→ Exercise directions:
From the data that follows, print exactly the lines starting at the one containing "20), (62, 4)]" and ending at the one containing "tk (R174). -/"; include both of them and nothing more.

Dataset entries:
/-- A request posted to a port's sequencer (R167). -/
def State.post (s : State) (p : PortId) (r : Post) : State :=
  let q := (s.port p).path
  if s.tileDeaf p then s
  else if (q.safeHeld && ! [Purpose.attach, .errRec, .probe].contains r.purpose) || r.mv < 3300 || r.mv > 50000 ||
      (s.port p).cc.noTable (s.tableFor p r.purpose) then s.sigSend p .refused
  else if [Purpose.hardReset, .errRec, .disc].contains r.purpose then
    (s.abandonTable p).startTable p (s.tableFor p r.purpose) r
  else if q.queued.isSome then s.sigSend p .refused
  else if q.run then s.modPath p fun q => { q with queued := some r }
  else s.startTable p (s.tableFor p r.purpose) r

/-- A post that names no target and no current of its own. -/
def plainPost (u : Purpose) : Post := { purpose := u, mv := 5000, ma := 3000, kind := .fixed, rp := .dflt, minMv := 3300 }

/-! ### Windows (R165) -/

/-- m of R165: the greater of 5 % of the target and 0.5 V. -/
def margin (mv : Nat) : Nat := max (mv / 20) 500
def Path.withWindow (q : Path) (w : Window) : Path :=
  match w with
  | .off => { q with window := .off, winHi := 0, winLo := 0 }
  | .steady => { q with window := .steady, winHi := q.target + margin q.target, winLo := q.target - margin q.target }
  | .span => let t := max q.target q.post.mv
    { q with window := .span, winHi := t + margin t, winLo := 0 }

/-! ### The IDAC and the breaker (R174, R175, R502) -/

/-- The signed 12-bit IDAC code of a target in mV (R502): v0 = 0.800 V × (1 + 402/12.4), 12.5625 mV a step, to the nearest. -/
def idacCode (mv : Nat) : Int := max (-2048) (min 2047 (((4 / 5 * (1 + 402 / (62 / 5)) * 1000 - (mv : Rat)) / (201 / 16) + 1 / 2).floor))
/-- The code that drives a port's feedback. -/
def Path.idac (q : Path) : Int := idacCode q.target

/-- Breaker set in force in a tile (R175). -/
def State.breakerSet (s : State) (t : TileId) (n : Nat) : List (Nat × Nat) :=
  match n with
  | 0 => breakerB0
  | 1 => [(18, 20000), (20, 10000), (24, 4000), (32, 1000), (40, 400), (48, 100), (56, 20), (62, 4)]
  | 2 => (s.tileCfg t).b2
  | _ => (s.tileCfg t).b3
/-- One tick of the accumulators: up by 8 above the threshold, down by 1 otherwise (R174). -/
def accTick (curve : List (Nat × Nat)) (ref : Nat) (ma : Int) (acc : List Nat) : List Nat :=
  (acc.zip curve).map fun e => if ma * 16 > (e.2.1 * ref : Nat) then e.1 + 8 else e.1 - 1
/-- The first segment whose accumulator has reached 8 × tk (R174). -/
def accTripped (curve : List (Nat × Nat)) (acc : List Nat) : Option Nat :=
  ((acc.zip curve).zipIdx.find? fun e => decide (e.1.1 ≥ 8 * e.1.2.2)).map Prod.snd
/-- The segment on which a port's breaker trips. -/
def State.breakerHit (s : State) (p : PortId) : Option Nat :=
  accTripped (s.breakerSet (tileOf p) (s.port p).path.bset) (s.port p).path.acc

/-! ### VCONN budget (R233) -/

/-- Charge of a port against its tile's VCONN budget, 0.25 W units (R233). -/
def vcCharge (q : Path) : Nat :=
  if q.vconn == 0 then 0 else if q.vcFresh then 4 else max 1 ((3 * q.vcBase + 49) / 50)
def State.tileCharge (s : State) (t : TileId) : Nat := ((portsOf t).map fun p => vcCharge (s.port p).path).sum
/-- The tile's budget admits another 1 W (R233). -/
def State.vcAdmits (s : State) (t : TileId) : Bool := decide (s.tileCharge t + 4 ≤ s.board.vcBudget * 2)
/-- The line that is not the active line (R38): 1 CC1, 2 CC2. -/
def vconnLine (c : Cc) : Nat := if c.cc2 then 1 else 2

/-! ### The port safe state and forced sequences (R15, R177, R183) -/

/-- Gate open, VCONN off, target 5 V at once, discharge on until VBUS is at or below 0.80 V, in one cycle. -/
def Path.safe (q : Path) : Path :=
  { q with gate := false, vconn := 0, target := 5000, slewTo := none, fold := 0, dis := true, disTrip := true, regulate := false }
/-- The same with window OFF. -/
def Path.forceSafe (q : Path) : Path := { q.safe with window := .off, winHi := 0, winLo := 0 }
/-- The port safe state: what runs is abandoned and the path made safe; the contract mirror keeps its window (R15, R165, R376). -/
def State.portSafe (s : State) (p : PortId) : State :=
  ((s.calAbort p).abandonTable p).modPath p Path.safe
/-- A forced sequence: a trip, a detach or the tile safe state sets the window OFF as well (R21, R165, R177, R183). -/
def State.portForce (s : State) (p : PortId) : State :=
  ((s.calAbort p).abandonTable p).modPath p Path.forceSafe

/-! ### The retry schedule (R178, R179) -/

/-- AON cycles of a number of seconds. -/
def secCycles (n : Nat) : Nat := n * 32768
/-- AON cycles of a number of milliseconds, rounded up. -/
def msCycles (n : Nat) : Nat := (n * 32768 + 999) / 1000

/-- A failure of a probe: f advances, and RETRY or LOCKOUT is posted (R178). -/
def State.retryFail (s : State) (p : PortId) : State :=
  let r := (s.port p).retry
  let f := min 16 (r.f + 1)
  if f < 16 then
    let secs := min (2 ^ (f + 1)) 64
    (s.modRetry p fun r => { r with f := f, due := some (s.aon + secCycles secs), probing := false, qualified := false }).postEvt
      (some p) (.retry f r.last secs)
  else
    let lock := if r.lock == .none then LockCause.retryExhausted else r.lock
    ((s.modRetry p fun r => { r with f := 16, due := none, probing := false, qualified := false, lock := lock }).postEvt
      (some p) (.lockout .retryExhausted 0)).queueFault p 4 1#32

/-- A trip enters the retry schedule (R178). -/
def State.retryTrip (s : State) (p : PortId) (c : TripCause) : State :=
  let s1 := s.modRetry p fun r => { r with last := c }
  let r := (s1.port p).retry
  if r.f == 0 && ! r.probing && ! r.qualified then
    s1.modRetry p fun r => { r with due := some (s.aon + secCycles 2), probing := false }
  else s1.retryFail p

→ Response to this exercise:
  | 1 => [(18, 20000), (20, 10000), (24, 4000), (32, 1000), (40, 400), (48, 100), (56, 20), (62, 4)]
  | 2 => (s.tileCfg t).b2
  | _ => (s.tileCfg t).b3
/-- One tick of the accumulators: up by 8 above the threshold, down by 1 otherwise (R174). -/
def accTick (curve : List (Nat × Nat)) (ref : Nat) (ma : Int) (acc : List Nat) : List Nat :=
  (acc.zip curve).map fun e => if ma * 16 > (e.2.1 * ref : Nat) then e.1 + 8 else e.1 - 1
/-- The first segment whose accumulator has reached 8 × tk (R174). -/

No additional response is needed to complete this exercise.